-- ==== Sys2Proof/Laws/State.lean ====
section
/-! SUPPORT. One equation per field and update of the state, each true by unfolding: what `mapCore`, `mapSt`, `mapArch`, `mapCtx`, `due`,
`setDir`, `wrByte` and `addPend` leave of each field. Written field by field so that no later proof unfolds a record update. -/

namespace Sys2Proof.Machine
__________
What to work on: Return only those lines that run from the one containing "record update. -/" through the end of the entries, keeping each exactly as written.

Response box:
`setDir`, `wrByte` and `addPend` leave of each field. Written field by field so that no later proof unfolds a record update. -/

namespace Sys2Proof.Machine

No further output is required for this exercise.